About this exercise |
In the records below, find the line holding "p.ejectorNewPace.mtu = p.mtu" and the line holding "p.ejectorNewPace.sac = p.sac". Set down both, with every line between them, exactly.

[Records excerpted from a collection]
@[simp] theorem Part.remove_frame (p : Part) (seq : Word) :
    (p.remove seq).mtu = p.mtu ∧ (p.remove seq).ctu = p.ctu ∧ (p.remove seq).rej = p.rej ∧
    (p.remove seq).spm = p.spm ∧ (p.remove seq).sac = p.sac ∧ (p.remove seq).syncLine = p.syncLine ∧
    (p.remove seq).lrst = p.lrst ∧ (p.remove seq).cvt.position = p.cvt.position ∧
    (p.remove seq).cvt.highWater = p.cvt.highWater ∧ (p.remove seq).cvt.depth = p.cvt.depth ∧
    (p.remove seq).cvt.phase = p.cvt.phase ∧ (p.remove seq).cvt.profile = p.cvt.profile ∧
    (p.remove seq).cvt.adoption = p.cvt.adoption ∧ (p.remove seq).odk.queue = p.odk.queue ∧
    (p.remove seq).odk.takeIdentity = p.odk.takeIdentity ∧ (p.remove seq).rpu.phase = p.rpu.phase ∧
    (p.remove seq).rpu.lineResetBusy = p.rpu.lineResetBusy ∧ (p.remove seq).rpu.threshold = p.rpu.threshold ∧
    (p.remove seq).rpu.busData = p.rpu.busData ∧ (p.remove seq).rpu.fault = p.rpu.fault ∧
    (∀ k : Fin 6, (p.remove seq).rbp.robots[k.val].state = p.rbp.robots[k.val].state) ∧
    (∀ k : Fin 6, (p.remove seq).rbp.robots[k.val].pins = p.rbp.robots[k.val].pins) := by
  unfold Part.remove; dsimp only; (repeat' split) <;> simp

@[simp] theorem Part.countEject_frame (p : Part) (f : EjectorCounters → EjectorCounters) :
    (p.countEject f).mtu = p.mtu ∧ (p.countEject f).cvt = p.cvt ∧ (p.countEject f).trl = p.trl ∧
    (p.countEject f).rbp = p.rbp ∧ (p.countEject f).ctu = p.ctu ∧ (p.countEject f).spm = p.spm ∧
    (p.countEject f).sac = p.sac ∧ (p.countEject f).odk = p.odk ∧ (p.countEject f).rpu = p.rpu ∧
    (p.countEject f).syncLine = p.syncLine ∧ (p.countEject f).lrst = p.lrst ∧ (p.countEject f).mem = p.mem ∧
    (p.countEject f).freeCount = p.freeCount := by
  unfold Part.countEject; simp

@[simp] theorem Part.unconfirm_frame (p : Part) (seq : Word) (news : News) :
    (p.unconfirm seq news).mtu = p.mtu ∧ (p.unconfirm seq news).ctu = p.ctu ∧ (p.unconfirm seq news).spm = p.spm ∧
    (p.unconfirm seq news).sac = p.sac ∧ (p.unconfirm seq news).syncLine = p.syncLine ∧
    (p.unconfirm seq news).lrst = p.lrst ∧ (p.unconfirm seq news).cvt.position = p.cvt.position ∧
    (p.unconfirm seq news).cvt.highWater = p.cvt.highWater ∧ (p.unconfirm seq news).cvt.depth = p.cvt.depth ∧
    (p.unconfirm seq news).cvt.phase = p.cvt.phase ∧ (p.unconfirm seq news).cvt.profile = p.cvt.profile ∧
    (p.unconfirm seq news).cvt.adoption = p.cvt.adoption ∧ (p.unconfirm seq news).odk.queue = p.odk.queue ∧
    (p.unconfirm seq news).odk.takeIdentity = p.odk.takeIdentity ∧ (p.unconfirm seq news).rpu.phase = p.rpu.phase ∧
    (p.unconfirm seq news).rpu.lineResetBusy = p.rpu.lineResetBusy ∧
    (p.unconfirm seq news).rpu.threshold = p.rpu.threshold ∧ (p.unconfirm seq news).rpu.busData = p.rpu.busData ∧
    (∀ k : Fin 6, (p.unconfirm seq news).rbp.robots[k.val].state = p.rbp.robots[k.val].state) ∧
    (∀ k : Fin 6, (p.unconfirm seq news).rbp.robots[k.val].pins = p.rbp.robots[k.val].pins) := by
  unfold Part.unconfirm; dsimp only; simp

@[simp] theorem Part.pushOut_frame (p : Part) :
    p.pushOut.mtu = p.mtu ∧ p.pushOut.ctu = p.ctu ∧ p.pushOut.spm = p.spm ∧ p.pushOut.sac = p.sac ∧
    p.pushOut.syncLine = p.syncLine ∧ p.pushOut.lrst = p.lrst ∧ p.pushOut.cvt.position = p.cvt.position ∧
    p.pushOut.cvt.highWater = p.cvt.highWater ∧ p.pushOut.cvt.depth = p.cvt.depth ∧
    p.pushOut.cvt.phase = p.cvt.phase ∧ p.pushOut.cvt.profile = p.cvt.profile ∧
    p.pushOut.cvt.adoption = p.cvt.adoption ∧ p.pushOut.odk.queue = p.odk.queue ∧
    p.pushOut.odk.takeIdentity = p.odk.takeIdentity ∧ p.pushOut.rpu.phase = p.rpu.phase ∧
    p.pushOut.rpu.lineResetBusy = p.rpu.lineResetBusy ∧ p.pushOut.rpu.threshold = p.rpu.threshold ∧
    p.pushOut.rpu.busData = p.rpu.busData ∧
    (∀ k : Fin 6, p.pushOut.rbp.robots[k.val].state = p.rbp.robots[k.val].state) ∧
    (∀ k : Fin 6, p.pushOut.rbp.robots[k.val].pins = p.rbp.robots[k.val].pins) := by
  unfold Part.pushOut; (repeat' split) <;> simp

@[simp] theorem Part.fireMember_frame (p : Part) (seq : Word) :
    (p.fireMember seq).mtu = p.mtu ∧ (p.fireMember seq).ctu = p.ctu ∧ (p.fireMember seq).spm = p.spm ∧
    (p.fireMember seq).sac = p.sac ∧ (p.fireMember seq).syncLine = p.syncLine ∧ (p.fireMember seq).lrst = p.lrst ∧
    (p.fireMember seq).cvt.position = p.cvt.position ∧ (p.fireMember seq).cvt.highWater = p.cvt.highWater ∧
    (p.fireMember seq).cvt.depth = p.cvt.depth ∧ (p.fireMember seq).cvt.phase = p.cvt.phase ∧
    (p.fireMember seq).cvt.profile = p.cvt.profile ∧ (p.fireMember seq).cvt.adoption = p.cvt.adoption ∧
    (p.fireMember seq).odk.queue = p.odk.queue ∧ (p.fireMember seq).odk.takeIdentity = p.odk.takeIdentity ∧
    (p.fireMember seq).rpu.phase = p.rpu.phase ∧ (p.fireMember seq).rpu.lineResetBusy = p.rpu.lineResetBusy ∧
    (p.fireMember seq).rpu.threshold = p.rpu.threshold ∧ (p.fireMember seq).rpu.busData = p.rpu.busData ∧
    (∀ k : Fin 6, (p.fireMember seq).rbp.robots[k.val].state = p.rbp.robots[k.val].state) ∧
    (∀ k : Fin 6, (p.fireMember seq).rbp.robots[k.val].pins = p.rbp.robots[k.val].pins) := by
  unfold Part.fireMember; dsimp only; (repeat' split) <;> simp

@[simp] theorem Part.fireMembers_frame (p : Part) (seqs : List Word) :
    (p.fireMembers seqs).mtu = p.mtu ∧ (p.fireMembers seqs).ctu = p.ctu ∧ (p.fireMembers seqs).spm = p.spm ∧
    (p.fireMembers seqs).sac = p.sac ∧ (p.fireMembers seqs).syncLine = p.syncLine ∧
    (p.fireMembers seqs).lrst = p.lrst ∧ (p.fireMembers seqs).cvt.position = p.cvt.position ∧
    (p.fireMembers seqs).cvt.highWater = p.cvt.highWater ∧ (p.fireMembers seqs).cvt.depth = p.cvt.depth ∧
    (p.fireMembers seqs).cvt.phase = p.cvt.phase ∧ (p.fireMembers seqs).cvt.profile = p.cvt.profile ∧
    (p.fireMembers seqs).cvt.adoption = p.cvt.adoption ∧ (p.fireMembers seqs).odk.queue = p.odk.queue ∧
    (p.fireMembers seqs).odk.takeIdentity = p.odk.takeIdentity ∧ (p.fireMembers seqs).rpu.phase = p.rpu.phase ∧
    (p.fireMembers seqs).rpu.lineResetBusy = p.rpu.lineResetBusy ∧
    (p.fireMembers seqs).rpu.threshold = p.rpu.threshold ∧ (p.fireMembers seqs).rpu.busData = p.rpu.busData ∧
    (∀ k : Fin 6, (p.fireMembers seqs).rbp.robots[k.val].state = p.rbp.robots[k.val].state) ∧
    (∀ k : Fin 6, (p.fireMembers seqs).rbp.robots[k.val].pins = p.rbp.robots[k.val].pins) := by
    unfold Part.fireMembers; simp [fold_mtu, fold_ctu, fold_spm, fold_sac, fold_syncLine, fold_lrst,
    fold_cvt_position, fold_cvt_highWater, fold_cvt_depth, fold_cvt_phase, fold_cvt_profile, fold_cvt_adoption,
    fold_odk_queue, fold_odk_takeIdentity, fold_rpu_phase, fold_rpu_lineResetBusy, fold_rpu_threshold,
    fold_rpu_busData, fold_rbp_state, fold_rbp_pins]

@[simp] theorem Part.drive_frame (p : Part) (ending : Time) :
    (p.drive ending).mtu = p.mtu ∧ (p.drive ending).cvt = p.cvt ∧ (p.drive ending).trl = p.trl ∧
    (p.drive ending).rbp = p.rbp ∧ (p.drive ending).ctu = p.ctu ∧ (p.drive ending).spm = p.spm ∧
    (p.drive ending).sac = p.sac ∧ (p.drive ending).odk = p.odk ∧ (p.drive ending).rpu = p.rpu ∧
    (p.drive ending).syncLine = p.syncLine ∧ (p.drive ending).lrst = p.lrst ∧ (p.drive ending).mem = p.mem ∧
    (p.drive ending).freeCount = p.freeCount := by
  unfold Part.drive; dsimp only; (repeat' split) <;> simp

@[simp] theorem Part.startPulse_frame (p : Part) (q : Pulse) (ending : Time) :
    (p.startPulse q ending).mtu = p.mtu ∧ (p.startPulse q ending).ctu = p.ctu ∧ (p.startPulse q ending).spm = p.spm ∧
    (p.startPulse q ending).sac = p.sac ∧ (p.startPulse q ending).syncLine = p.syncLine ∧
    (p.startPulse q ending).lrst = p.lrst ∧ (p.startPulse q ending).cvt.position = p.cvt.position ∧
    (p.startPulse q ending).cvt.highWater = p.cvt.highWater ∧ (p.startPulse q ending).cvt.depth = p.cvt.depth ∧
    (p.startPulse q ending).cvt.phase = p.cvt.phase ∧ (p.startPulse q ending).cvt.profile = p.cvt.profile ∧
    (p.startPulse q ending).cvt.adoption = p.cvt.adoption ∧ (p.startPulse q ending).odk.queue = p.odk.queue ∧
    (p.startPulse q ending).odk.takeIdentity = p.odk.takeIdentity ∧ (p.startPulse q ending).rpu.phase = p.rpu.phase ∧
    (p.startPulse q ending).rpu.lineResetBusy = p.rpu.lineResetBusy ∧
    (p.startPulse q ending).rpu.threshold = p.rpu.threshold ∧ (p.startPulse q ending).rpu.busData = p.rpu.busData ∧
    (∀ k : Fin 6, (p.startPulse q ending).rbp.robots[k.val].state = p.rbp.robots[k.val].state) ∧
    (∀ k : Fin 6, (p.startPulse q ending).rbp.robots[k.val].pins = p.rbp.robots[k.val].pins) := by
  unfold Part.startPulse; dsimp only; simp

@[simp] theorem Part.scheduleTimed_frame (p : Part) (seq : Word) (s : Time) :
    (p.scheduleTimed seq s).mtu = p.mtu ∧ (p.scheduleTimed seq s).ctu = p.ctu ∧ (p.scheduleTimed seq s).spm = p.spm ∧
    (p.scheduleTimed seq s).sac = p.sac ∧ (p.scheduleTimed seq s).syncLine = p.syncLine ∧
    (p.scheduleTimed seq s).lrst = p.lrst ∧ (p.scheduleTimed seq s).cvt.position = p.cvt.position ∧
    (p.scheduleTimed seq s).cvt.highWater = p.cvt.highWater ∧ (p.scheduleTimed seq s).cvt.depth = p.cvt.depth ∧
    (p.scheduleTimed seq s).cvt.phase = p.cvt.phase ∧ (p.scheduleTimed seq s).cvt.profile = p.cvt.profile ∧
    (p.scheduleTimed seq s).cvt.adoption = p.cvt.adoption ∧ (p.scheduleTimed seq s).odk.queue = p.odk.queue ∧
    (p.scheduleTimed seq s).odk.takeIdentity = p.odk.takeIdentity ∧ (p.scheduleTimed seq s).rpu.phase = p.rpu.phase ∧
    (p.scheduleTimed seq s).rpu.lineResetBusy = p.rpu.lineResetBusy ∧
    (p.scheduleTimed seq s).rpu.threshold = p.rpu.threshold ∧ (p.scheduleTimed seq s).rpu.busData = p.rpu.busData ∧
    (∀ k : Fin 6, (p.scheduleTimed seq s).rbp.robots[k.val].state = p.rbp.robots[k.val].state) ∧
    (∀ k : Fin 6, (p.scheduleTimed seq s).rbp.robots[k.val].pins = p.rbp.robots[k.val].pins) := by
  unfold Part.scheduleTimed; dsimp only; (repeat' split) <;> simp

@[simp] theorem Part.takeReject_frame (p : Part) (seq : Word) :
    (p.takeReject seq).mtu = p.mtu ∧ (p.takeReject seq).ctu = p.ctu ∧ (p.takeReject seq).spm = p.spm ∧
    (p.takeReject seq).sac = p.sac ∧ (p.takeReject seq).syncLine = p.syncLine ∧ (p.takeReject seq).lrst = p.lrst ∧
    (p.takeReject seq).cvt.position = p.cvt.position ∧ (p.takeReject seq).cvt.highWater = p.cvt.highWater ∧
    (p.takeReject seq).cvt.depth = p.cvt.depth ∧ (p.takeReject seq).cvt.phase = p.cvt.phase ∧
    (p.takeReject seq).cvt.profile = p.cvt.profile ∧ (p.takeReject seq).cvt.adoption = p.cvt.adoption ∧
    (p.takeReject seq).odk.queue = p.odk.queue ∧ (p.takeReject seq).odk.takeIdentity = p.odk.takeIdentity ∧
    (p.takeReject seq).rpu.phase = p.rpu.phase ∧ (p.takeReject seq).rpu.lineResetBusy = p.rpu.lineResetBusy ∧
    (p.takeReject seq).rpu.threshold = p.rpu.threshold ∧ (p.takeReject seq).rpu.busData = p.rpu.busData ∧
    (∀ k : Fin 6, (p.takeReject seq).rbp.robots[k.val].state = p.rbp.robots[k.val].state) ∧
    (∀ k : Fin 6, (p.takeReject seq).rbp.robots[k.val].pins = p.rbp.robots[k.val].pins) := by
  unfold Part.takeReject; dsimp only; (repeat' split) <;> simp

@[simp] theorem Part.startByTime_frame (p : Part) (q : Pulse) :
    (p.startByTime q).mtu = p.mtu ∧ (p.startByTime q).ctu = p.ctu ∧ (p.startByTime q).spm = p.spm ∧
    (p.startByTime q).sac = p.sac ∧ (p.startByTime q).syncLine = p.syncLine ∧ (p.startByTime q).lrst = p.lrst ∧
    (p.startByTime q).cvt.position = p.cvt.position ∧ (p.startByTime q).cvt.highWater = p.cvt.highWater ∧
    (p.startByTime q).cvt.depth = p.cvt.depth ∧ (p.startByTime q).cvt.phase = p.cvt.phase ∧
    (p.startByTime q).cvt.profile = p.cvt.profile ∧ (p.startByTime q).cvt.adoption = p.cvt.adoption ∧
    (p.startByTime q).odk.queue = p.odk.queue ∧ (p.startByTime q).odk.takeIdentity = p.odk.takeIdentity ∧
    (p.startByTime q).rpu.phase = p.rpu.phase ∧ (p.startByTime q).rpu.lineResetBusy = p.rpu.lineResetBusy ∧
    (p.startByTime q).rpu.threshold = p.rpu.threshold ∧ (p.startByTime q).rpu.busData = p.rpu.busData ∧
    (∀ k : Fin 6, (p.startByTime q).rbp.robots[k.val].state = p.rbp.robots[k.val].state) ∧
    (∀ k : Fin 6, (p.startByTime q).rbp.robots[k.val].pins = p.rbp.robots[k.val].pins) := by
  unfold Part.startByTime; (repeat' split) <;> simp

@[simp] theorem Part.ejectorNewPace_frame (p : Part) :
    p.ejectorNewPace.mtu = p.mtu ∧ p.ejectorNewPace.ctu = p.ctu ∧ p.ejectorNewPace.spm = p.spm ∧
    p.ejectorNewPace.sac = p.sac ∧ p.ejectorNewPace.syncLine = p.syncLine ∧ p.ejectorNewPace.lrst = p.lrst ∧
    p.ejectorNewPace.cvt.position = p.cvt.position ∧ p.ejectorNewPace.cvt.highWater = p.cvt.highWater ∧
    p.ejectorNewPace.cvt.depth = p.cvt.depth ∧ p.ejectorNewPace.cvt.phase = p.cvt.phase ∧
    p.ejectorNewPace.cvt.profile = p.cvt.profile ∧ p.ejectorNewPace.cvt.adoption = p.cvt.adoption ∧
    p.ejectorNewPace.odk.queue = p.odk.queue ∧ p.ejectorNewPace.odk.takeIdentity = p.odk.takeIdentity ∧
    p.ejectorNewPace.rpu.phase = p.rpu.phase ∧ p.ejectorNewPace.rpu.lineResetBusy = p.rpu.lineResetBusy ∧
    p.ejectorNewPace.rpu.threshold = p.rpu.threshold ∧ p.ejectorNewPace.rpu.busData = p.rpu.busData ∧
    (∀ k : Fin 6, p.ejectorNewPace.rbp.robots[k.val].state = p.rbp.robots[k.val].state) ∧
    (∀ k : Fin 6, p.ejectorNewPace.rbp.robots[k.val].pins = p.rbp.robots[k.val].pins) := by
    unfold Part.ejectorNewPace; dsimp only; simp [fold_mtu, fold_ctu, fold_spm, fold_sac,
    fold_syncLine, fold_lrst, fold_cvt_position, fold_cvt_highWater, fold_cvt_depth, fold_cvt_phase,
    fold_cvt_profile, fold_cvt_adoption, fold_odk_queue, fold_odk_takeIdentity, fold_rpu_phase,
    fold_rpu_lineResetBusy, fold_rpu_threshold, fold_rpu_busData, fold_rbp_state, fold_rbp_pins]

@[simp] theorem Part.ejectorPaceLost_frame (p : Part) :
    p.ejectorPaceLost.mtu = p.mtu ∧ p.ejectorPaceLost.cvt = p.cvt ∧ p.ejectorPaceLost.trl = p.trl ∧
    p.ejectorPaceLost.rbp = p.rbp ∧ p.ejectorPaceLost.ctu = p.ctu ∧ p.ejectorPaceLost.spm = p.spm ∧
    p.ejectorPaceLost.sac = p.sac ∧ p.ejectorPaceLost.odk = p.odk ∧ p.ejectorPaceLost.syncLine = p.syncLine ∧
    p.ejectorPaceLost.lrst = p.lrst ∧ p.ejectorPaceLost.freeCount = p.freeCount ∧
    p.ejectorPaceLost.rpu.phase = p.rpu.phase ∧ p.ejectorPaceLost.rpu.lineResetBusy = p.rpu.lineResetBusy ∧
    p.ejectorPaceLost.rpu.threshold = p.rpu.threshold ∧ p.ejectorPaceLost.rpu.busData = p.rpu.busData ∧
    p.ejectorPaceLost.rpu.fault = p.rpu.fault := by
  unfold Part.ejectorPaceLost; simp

Worked solution |
    p.ejectorNewPace.mtu = p.mtu ∧ p.ejectorNewPace.ctu = p.ctu ∧ p.ejectorNewPace.spm = p.spm ∧
    p.ejectorNewPace.sac = p.sac ∧ p.ejectorNewPace.syncLine = p.syncLine ∧ p.ejectorNewPace.lrst = p.lrst ∧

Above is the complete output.